Data entries.
[Start of Attachment]

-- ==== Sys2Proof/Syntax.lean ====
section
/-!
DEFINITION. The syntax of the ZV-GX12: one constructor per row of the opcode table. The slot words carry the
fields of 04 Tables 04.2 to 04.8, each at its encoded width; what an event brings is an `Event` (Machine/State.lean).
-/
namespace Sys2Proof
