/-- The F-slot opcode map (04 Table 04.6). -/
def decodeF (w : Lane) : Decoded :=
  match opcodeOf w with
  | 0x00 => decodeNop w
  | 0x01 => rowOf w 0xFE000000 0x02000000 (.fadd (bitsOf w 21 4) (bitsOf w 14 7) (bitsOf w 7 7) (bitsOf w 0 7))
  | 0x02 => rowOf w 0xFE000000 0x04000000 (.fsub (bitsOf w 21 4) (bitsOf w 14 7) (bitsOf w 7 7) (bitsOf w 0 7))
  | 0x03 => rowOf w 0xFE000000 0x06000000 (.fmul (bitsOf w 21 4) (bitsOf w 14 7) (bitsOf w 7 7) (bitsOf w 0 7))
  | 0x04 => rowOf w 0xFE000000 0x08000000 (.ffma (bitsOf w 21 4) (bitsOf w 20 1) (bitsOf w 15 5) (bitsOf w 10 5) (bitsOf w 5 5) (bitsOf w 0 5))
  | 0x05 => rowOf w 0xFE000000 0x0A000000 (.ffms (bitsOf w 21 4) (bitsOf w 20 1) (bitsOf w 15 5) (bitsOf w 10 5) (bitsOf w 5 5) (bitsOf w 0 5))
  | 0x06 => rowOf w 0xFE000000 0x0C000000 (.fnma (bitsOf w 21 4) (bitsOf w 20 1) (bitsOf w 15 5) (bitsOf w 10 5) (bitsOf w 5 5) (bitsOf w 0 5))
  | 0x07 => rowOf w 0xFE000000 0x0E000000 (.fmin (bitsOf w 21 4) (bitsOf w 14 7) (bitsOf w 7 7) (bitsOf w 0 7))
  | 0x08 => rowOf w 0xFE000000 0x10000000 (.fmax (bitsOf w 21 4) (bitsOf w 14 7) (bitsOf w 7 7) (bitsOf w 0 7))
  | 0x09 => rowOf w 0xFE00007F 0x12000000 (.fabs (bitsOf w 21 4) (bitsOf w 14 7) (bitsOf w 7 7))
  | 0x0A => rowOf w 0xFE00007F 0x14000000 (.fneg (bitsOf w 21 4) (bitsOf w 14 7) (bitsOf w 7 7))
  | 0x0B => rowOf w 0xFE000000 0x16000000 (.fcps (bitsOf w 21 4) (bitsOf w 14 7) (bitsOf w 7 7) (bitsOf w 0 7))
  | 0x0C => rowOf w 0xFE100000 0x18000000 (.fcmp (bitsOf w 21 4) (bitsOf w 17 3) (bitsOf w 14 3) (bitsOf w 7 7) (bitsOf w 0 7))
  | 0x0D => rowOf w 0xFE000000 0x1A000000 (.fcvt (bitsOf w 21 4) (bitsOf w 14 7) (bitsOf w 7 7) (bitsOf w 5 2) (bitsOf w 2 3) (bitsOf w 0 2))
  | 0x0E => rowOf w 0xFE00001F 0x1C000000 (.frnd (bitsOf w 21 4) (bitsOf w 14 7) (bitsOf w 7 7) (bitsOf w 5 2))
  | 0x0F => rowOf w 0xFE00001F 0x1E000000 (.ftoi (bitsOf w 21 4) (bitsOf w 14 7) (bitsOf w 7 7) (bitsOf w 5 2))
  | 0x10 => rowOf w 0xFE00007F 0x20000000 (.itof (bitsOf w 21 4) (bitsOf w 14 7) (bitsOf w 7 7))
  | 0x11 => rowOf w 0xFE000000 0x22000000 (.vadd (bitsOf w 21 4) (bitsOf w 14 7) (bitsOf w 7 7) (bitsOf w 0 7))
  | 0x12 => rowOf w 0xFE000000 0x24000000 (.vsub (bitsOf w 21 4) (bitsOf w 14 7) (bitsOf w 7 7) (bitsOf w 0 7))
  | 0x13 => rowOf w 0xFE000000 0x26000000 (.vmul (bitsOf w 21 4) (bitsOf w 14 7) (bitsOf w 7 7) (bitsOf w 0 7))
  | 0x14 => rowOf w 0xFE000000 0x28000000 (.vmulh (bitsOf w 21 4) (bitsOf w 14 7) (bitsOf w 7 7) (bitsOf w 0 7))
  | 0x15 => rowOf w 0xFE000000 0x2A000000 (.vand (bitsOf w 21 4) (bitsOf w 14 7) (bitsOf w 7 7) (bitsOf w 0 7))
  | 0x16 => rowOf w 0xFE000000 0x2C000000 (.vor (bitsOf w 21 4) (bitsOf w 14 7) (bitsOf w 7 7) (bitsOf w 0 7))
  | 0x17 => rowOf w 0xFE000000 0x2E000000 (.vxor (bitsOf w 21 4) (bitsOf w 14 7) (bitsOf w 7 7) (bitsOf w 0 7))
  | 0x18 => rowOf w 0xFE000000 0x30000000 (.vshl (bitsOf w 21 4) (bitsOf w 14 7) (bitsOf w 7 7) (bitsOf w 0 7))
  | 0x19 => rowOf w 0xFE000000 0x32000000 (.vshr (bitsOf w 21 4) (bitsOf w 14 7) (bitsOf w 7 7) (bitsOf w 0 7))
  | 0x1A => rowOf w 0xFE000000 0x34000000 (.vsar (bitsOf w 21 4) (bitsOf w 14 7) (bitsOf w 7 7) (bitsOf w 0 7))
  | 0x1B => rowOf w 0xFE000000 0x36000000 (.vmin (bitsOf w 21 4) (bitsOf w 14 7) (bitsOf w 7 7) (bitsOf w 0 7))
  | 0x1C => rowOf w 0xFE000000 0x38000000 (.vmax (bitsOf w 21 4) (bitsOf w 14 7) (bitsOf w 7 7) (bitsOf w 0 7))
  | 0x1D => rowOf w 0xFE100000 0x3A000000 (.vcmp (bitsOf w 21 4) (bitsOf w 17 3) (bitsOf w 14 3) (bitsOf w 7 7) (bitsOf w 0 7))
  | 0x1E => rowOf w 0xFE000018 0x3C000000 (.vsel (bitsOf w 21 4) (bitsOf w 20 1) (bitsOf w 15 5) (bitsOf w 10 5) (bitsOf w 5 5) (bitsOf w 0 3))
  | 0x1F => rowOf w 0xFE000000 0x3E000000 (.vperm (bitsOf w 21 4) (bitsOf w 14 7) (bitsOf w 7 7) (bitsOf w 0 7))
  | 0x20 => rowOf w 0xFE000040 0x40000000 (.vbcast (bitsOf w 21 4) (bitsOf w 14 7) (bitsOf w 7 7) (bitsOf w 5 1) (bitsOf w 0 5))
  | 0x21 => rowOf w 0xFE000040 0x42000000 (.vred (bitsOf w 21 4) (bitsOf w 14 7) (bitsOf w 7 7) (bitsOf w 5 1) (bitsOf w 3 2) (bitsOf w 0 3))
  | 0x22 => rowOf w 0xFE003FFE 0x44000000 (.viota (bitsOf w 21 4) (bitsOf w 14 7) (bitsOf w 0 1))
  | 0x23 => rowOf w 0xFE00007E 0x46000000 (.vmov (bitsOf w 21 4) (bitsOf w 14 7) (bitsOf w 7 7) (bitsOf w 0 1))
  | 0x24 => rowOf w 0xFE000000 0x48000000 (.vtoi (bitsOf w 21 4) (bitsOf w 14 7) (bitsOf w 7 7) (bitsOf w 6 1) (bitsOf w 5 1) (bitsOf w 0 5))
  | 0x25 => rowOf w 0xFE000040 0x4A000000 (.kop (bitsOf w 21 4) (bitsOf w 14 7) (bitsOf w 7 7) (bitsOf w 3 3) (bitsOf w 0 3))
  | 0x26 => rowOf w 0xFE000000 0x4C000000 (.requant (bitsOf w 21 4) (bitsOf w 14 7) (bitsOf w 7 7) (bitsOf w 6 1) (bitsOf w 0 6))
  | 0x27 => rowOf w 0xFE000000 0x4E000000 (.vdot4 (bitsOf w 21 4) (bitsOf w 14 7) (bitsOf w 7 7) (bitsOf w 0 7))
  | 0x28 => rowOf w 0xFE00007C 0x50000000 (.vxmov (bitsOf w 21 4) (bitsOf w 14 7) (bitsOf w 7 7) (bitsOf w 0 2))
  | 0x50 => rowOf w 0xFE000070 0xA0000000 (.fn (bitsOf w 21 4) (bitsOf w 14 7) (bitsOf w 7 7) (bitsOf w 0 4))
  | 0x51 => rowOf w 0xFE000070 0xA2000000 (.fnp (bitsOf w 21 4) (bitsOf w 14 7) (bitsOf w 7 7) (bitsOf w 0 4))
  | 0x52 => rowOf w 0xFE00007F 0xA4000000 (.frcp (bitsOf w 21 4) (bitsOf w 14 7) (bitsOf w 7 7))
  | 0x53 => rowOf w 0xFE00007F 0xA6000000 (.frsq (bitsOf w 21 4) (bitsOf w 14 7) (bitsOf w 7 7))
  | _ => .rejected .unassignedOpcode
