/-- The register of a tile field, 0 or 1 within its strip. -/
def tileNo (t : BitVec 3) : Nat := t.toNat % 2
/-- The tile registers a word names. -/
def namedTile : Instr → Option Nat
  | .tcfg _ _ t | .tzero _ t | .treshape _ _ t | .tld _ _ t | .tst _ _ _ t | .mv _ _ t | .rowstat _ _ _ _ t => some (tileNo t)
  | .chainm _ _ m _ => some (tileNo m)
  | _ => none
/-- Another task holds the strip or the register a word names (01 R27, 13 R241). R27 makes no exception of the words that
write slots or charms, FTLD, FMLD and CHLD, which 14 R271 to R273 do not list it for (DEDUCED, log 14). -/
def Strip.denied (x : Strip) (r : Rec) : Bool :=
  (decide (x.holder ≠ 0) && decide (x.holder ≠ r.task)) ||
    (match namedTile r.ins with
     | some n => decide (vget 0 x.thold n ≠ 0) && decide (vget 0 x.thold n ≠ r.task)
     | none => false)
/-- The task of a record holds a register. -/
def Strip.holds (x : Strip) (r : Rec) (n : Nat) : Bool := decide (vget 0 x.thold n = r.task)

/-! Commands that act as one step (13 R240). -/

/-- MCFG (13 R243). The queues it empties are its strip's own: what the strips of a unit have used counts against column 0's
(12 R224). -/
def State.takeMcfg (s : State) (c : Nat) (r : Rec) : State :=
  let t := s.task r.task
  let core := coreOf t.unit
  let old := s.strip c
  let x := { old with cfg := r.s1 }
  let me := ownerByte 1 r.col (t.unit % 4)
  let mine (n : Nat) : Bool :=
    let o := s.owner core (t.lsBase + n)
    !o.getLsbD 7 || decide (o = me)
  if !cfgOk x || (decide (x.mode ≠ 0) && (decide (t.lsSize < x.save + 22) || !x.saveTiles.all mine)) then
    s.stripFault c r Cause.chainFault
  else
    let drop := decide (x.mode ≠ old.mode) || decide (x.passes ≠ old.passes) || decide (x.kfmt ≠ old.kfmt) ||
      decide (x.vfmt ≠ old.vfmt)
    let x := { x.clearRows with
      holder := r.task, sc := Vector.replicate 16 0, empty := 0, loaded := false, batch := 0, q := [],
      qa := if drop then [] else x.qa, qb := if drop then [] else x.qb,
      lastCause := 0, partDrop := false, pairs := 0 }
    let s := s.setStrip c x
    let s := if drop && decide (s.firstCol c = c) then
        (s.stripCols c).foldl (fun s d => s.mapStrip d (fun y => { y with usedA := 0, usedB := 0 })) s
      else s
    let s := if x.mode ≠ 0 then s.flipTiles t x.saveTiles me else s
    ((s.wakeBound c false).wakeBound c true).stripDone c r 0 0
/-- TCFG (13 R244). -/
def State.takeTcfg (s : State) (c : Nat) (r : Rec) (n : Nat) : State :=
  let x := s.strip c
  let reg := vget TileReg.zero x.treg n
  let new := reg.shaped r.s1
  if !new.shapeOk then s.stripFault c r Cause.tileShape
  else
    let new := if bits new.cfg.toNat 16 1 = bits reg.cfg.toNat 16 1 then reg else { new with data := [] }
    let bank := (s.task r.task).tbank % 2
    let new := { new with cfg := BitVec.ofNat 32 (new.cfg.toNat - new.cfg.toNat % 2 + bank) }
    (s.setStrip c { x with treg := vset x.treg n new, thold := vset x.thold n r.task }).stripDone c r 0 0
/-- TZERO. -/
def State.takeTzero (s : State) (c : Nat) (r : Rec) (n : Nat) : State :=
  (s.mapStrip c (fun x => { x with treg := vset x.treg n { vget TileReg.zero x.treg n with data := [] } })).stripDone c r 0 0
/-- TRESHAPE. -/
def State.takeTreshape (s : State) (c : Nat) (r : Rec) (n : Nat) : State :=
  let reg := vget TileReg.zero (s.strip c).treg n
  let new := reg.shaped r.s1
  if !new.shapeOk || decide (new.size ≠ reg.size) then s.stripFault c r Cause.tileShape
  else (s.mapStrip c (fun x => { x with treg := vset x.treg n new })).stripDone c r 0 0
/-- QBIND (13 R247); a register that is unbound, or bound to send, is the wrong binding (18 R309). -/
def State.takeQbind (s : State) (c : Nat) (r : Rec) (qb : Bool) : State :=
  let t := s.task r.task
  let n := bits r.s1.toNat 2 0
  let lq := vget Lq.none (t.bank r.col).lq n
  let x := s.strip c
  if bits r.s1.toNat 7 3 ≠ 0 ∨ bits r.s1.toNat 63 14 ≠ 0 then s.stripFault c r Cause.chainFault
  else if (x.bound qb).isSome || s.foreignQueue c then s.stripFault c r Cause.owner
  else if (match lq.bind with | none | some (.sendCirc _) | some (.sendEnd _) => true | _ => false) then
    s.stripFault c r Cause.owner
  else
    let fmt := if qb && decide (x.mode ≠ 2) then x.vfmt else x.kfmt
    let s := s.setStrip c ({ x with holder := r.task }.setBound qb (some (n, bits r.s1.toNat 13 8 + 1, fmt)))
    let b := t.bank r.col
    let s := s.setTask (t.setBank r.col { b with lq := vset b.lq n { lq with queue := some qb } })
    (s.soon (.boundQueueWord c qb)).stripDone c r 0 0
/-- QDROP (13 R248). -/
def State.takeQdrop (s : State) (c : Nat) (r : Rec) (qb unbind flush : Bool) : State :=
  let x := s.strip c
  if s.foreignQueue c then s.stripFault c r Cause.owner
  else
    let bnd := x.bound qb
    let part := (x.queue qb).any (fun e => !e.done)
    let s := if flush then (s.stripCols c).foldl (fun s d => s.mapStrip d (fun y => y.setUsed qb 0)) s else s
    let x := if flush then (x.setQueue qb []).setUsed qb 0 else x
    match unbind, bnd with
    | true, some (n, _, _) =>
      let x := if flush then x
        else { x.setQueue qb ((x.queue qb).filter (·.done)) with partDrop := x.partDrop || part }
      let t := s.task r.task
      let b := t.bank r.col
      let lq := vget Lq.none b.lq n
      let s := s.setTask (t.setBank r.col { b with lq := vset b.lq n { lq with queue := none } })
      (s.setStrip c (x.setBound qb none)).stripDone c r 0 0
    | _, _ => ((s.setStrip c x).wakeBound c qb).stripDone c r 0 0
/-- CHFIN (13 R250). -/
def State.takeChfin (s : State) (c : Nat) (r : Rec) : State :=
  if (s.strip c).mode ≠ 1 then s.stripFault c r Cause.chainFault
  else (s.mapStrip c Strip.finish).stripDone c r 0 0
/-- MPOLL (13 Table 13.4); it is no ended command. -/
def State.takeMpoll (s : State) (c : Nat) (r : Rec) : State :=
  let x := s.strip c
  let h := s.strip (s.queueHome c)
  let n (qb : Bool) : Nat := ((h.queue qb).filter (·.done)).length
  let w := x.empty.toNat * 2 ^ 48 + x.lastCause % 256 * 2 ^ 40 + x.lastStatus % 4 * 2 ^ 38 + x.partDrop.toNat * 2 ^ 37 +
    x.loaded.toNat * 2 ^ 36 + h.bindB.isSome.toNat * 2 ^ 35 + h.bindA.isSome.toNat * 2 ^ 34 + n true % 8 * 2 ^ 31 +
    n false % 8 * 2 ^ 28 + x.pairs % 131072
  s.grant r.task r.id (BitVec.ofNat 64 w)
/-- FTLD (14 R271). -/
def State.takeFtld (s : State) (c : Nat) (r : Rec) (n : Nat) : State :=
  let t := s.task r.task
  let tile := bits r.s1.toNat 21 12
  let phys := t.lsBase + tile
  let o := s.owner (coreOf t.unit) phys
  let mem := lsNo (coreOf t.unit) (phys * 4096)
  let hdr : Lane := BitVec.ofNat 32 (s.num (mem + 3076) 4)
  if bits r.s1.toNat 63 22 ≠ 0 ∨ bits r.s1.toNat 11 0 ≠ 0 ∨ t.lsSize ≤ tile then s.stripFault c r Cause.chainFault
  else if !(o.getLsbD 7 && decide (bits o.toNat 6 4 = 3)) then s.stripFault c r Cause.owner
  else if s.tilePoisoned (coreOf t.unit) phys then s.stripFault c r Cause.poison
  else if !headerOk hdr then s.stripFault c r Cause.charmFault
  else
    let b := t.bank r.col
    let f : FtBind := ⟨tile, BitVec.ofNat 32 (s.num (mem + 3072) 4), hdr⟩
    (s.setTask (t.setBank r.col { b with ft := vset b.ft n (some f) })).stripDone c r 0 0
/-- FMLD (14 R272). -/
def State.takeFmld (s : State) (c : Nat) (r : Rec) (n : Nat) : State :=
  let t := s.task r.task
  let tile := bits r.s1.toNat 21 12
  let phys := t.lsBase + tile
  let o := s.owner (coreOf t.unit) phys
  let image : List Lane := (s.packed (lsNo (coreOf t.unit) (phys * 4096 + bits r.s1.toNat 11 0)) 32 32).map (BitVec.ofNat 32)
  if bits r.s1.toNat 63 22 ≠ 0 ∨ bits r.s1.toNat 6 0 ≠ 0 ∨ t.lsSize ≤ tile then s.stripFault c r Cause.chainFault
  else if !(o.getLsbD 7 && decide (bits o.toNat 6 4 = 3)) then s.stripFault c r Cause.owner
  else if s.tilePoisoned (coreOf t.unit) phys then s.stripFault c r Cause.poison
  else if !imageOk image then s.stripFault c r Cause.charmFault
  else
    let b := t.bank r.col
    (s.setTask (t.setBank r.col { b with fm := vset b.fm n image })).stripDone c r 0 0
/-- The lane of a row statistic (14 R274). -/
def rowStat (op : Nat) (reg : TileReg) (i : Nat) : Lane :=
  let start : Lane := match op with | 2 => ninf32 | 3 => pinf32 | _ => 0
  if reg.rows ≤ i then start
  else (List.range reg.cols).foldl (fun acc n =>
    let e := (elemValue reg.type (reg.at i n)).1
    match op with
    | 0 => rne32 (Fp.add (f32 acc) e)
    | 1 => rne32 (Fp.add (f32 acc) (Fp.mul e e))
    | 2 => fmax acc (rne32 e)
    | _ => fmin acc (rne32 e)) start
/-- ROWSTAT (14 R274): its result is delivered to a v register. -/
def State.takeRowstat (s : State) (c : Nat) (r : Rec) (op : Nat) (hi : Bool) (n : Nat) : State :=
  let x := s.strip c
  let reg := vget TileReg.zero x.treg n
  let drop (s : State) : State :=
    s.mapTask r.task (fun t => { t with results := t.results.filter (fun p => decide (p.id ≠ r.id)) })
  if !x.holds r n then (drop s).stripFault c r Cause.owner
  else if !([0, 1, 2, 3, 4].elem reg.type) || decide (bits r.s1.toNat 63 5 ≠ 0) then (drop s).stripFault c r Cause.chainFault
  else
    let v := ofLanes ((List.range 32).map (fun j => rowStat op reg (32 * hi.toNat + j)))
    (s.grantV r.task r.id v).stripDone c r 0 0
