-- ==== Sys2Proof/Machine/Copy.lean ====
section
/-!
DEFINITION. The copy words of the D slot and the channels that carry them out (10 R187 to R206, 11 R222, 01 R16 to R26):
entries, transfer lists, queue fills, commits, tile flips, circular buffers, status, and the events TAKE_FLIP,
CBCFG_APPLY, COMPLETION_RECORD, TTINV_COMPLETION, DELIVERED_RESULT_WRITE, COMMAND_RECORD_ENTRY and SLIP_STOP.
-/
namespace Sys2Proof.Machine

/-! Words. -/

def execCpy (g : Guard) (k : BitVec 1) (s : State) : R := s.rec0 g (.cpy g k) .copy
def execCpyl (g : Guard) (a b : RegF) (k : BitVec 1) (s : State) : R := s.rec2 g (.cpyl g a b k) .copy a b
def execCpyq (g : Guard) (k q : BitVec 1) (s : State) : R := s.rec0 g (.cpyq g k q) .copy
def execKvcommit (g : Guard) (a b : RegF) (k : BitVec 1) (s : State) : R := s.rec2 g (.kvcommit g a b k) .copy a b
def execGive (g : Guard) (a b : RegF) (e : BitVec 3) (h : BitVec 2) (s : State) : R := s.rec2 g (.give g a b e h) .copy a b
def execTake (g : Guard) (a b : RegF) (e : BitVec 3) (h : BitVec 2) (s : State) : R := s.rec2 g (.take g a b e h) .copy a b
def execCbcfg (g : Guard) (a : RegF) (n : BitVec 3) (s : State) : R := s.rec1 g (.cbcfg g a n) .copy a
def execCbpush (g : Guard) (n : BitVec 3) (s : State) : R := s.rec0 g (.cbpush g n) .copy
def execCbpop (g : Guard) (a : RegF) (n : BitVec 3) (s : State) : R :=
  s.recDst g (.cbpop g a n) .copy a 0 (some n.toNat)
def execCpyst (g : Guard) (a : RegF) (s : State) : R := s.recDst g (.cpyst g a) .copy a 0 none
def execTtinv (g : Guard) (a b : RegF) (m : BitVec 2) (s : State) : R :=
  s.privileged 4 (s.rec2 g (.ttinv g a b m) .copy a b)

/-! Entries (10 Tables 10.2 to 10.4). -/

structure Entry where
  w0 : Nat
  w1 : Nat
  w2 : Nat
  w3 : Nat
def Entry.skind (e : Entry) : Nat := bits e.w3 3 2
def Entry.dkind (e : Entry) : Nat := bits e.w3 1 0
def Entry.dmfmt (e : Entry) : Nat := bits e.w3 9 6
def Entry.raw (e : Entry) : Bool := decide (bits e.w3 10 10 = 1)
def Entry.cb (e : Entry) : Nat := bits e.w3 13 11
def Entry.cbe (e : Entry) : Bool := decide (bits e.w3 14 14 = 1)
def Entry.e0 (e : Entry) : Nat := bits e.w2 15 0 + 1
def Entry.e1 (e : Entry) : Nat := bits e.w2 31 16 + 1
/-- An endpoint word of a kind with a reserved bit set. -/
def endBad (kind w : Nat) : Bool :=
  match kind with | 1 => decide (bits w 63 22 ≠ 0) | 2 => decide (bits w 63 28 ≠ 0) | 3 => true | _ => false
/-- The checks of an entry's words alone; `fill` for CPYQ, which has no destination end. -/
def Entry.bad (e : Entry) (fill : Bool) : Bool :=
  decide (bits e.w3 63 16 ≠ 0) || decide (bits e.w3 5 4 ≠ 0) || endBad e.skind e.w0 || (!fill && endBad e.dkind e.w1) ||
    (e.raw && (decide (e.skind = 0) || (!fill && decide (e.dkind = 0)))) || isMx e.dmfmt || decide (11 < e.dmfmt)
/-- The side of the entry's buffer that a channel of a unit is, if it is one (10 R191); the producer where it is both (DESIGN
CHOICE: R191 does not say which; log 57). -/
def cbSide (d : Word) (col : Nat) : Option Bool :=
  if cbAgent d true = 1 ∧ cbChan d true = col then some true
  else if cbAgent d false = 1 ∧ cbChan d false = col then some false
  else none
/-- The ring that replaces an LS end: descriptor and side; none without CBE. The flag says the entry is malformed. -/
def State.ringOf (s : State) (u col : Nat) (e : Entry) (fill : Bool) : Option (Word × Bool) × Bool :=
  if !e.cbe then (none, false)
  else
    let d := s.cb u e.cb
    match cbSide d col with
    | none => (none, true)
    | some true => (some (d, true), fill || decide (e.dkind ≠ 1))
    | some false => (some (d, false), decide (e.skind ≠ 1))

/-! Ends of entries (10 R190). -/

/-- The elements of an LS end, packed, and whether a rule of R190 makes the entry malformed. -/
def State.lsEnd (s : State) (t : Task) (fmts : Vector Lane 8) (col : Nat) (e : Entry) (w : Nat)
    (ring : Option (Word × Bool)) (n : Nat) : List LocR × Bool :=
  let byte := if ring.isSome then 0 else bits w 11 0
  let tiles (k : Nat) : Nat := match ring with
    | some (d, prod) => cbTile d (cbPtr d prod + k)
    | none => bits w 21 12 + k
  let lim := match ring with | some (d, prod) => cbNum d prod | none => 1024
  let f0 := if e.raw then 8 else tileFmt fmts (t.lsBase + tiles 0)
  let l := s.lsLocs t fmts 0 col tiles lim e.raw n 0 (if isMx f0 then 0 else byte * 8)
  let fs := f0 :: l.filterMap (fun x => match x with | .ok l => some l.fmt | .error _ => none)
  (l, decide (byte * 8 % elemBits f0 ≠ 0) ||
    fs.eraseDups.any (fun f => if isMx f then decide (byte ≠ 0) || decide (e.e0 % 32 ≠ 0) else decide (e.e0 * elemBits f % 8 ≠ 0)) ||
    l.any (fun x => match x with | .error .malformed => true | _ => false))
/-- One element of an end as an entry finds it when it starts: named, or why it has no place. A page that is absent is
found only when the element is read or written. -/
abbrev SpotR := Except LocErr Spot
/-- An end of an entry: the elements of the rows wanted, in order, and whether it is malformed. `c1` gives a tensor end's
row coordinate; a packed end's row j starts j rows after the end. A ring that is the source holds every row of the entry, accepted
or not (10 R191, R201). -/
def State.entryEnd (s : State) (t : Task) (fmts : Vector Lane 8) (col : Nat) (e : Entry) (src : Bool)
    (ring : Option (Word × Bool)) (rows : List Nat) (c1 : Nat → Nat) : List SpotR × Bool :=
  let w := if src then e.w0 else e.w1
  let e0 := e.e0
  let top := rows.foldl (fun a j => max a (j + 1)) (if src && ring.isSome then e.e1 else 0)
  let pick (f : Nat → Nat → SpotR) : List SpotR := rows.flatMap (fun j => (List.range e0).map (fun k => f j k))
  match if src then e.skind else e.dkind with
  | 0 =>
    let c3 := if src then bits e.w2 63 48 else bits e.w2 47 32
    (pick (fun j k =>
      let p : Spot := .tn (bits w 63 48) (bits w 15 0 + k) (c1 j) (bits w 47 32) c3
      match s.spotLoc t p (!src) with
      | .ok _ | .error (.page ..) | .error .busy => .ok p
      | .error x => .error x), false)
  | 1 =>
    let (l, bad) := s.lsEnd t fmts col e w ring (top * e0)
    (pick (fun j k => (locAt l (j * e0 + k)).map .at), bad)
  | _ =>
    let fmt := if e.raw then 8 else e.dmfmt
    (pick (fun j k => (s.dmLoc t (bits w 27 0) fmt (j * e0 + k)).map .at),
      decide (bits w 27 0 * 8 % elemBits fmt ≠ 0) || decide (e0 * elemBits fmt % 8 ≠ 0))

[End of Attachment]

Work instruction.
Please give again the lines above between the line holding "def Strip.holds (x" and the line holding "decide (o = me)", inclusive, exactly as they are and with nothing added.

Reply to the exercise.
def Strip.holds (x : Strip) (r : Rec) (n : Nat) : Bool := decide (vget 0 x.thold n = r.task)

/-! Commands that act as one step (13 R240). -/

/-- MCFG (13 R243). The queues it empties are its strip's own: what the strips of a unit have used counts against column 0's
(12 R224). -/
def State.takeMcfg (s : State) (c : Nat) (r : Rec) : State :=
  let t := s.task r.task
  let core := coreOf t.unit
  let old := s.strip c
  let x := { old with cfg := r.s1 }
  let me := ownerByte 1 r.col (t.unit % 4)
  let mine (n : Nat) : Bool :=
    let o := s.owner core (t.lsBase + n)
    !o.getLsbD 7 || decide (o = me)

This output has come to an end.